During lockdown, starved from the lack of time outdoors and looking for inspiration, I came across the photography of Alex Nail and, particularly, his seminal book North West. It may come as no surprise that Alex’s photography has heavily influenced my own. But that is only to say, I found a natural kinship with his pursuit of realism and celebration of the landscape for what it is. To me, Alex’s photography stands out as much for what it isn’t as for what it is. The ‘magic’ which captivates me when I leaf through North West is the absence of the photographer, leaving only the subject. If the ultimate object is to transport the viewer, Alex certainly comes as close to achieving that as I have experienced. And so, the benchmark was set and I have been pursuing it ever since.
Although I have only been taking landscape photos for around three and a half years at this point, motivation to get out with my camera has never been wanting. Safe to say, I have put a lot of time and effort into my photography, measured in miles walked, summit camps, sunsets and sunrises.
I credit my progression in photography not to any particular talent, but to genuine enthusiasm for and joy in the process. Take away the journey and, to me, the photo is meaningless. That is not to say I can’t or don’t appreciate others’ photography, to which I have no personal connection – I do – but the joy of my own photography is inextricably linked to everything which comes before the shutter is clicked.
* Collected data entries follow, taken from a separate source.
-- ==== Sys2Proof/Tests/Slice0.lean ====
section
/-! SUPPORT. Tests: the checks refuse ill-formed terms; words written out from R73 decode to their commands; one step
of each command against a value of 95_test_vectors.md; and for every obligation with hypotheses, a concrete state and
operands that meet them together. -/

namespace Sys2Proof.Machine.Tests

/-! ### Helpers -/

/-- The state a step answers; every step answers one (`step_answers`, `exec_answers`). -/
def after : Host.Outcome State Fault Refusal → State
  | .next t => t
  | .fault r => nomatch r
  | .refused _ => State.reset

/-- Every command answers a next state. -/
theorem exec_answers (i : Instr) (s : State) : exec i s = .next (after (exec i s)) := by
  rw [exec_eq_conclude]
  cases effectOf i s <;> rfl

/-- Every step answers a next state. -/
theorem step_answers (s : State) : step s = .next (after (step s)) := by
  unfold step
  split
  · rfl
  · split
    · unfold completeWord
      split
      · exact exec_answers _ s
      · rfl
    · rfl

/-- A block configured with M = 67 and K = 5 and an empty filter. -/
def filter67 : State :=
  { State.reset with
    m := 67, k := 5, cells := { cleared := true, ones := [] },
    status := { configured := true, sticky := false, ovr := false, errcode := .ok } }

/-- The same block after `mark 66`. -/
def marked66 : State := { filter67 with cells := { cleared := true, ones := [66] }, setbits := 1 }

/-- The message d in the buffer, and its length in MSGLEN. -/
def State.holding (s : State) (d : List Byte) : State :=
  { s with msgbuf := (List.range d.length).map (fun j => (j, d.getD j 0)), msglen := BitVec.ofNat 64 d.length }

/-- `Hello, World!!!!`, the message "Hello16" of 95_test_vectors.md. -/
def hello16 : List Byte :=
  [0x48, 0x65, 0x6c, 0x6c, 0x6f, 0x2c, 0x20, 0x57, 0x6f, 0x72, 0x6c, 0x64, 0x21, 0x21, 0x21, 0x21]

/-- `Hello`. -/
def hello : List Byte := [0x48, 0x65, 0x6c, 0x6c, 0x6f]

/-- The filter after SET of `Hello, World!!!!` (positions 27, 65, 42, 48 and 55), with both engines as it leaves
them. -/
def set16 : State :=
  { State.holding filter67 hello16 with
    cells := { cleared := true, ones := [27, 42, 48, 55, 65] }, setbits := 5, result := 5,
    eng0 := ⟨0xb57df55e4edee585, 0x7fbabd101b969fb2⟩, eng1 := ⟨0xb02fba6b1d629cae, 0xab907abfb23bfcfc⟩ }

/-- A configured block, busy with a SET, with two more turns before it completes. -/
def busySet : State := { State.holding filter67 hello16 with cmd := 0x40, pending := some 0x40, wait := 2 }

/-! ### WellFormed refuses -/

theorem test_wf_refuses_misaligned_read : (BusRequest.read 4).wellFormed = false := by decide
theorem test_wf_refuses_misaligned_write : (BusRequest.write 0x61 0xFF 0).wellFormed = false := by decide
theorem test_wf_refuses_partial_strobe : (BusRequest.write 0x60 0x0F 0).wellFormed = false := by decide
theorem test_wf_refuses_empty_strobe : (BusRequest.write 0x60 0x00 0).wellFormed = false := by decide
theorem test_wf_accepts_last_word : (BusRequest.write 0x1FFFF8 0xFF 0).wellFormed = true := by decide
theorem test_wf_refuses_small_mmax : ¬ (Params.Legal { mmax := 63, kmax := 255, msgmax := 4096 }) := by decide
theorem test_wf_refuses_ragged_mmax : ¬ (Params.Legal { mmax := 100, kmax := 255, msgmax := 4096 }) := by decide
theorem test_wf_refuses_zero_kmax : ¬ (Params.Legal { mmax := 64, kmax := 0, msgmax := 16 }) := by decide
theorem test_wf_refuses_small_msgmax : ¬ (Params.Legal { mmax := 64, kmax := 1, msgmax := 12 }) := by decide
theorem test_wf_refuses_ragged_msgmax : ¬ (Params.Legal { mmax := 64, kmax := 1, msgmax := 20 }) := by decide
theorem test_wf_refuses_large_mmax :
    ¬ (Params.Legal { mmax := 2 ^ 23 + 64, kmax := 1, msgmax := 16 }) := by decide
theorem test_wf_refuses_large_kmax : ¬ (Params.Legal { mmax := 64, kmax := 2 ^ 32, msgmax := 16 }) := by decide
theorem test_wf_refuses_large_msgmax : ¬ (Params.Legal { mmax := 64, kmax := 1, msgmax := 65544 }) := by decide
theorem test_wf_accepts_least : Params.Legal { mmax := 64, kmax := 1, msgmax := 16 } := by decide
theorem test_wf_accepts_largest :
    Params.Legal { mmax := 2 ^ 23, kmax := 2 ^ 32 - 1, msgmax := 65536 } := by decide
theorem test_wf_refuses_msgbuf_512 : (Loc.msgbuf 512).wellFormed Params.reference = false := by decide
theorem test_wf_refuses_bitvec_16384 : (Loc.bitvec 16384).wellFormed Params.reference = false := by decide
theorem test_wf_refuses_long_message :
    (HostStmt.msg (List.replicate 17 0)).wellFormed { mmax := 64, kmax := 1, msgmax := 16 } = false := by decide
theorem test_wf_refuses_long_operands :
    ([.set (List.replicate 17 0), .includes (List.replicate 17 0), .hash .e1 (List.replicate 17 0)] :
      List HostStmt).map (HostStmt.wellFormed { mmax := 64, kmax := 1, msgmax := 16 }) = [false, false, false] := by
  decide
theorem test_wf_refuses_absent_locations :
    ([.wr (.msgbuf 512) 0, .rd (.bitvec 16384)] : List HostStmt).map (HostStmt.wellFormed Params.reference) =
      [false, false] := by decide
Perhaps contrary to the modern trend, I haven’t felt the draw of the move from grand landscapes to intimate work. Whilst I enjoy abstract and intimate photography, so long as the end result continues to play second fiddle to the process, I continue to be motivated to experience and photograph the places and subjects which inspire me most. That is, undoubtedly, the hills of the Scottish Highlands.
That approach continues to serve me well and I am as motivated today as I was when I started out. If I have grown as a photographer in any way (beyond the basics, skill in post-processing, etc.), it is in that I have learned to care less about ‘getting the shot’. The hills aren’t going anywhere and, hopefully, neither is my enthusiasm to be amongst them.
That enthusiasm continues to be fuelled by Alex’s work, that of the legendary Joe Cornish, and many peers operating in Scotland who produce work far more impressive than my own. To name a few, Kenny Muir and his stunning work from Glen Affric; Richard Fox, who produces peerless work from the Trossachs and surrounding areas; James Roddie, who is surely one of the most talented professional wildlife and landscape photographers working in Scotland; and Simon Atkinson, whose work has blown my socks off more than a few times in the last few years. Further afield, I can’t not mention Magnus Lindbom, whose portfolio from Sarek (Sweden) is of the highest standard of any mountain landscape photographer I know – awesome in the truest sense of the word.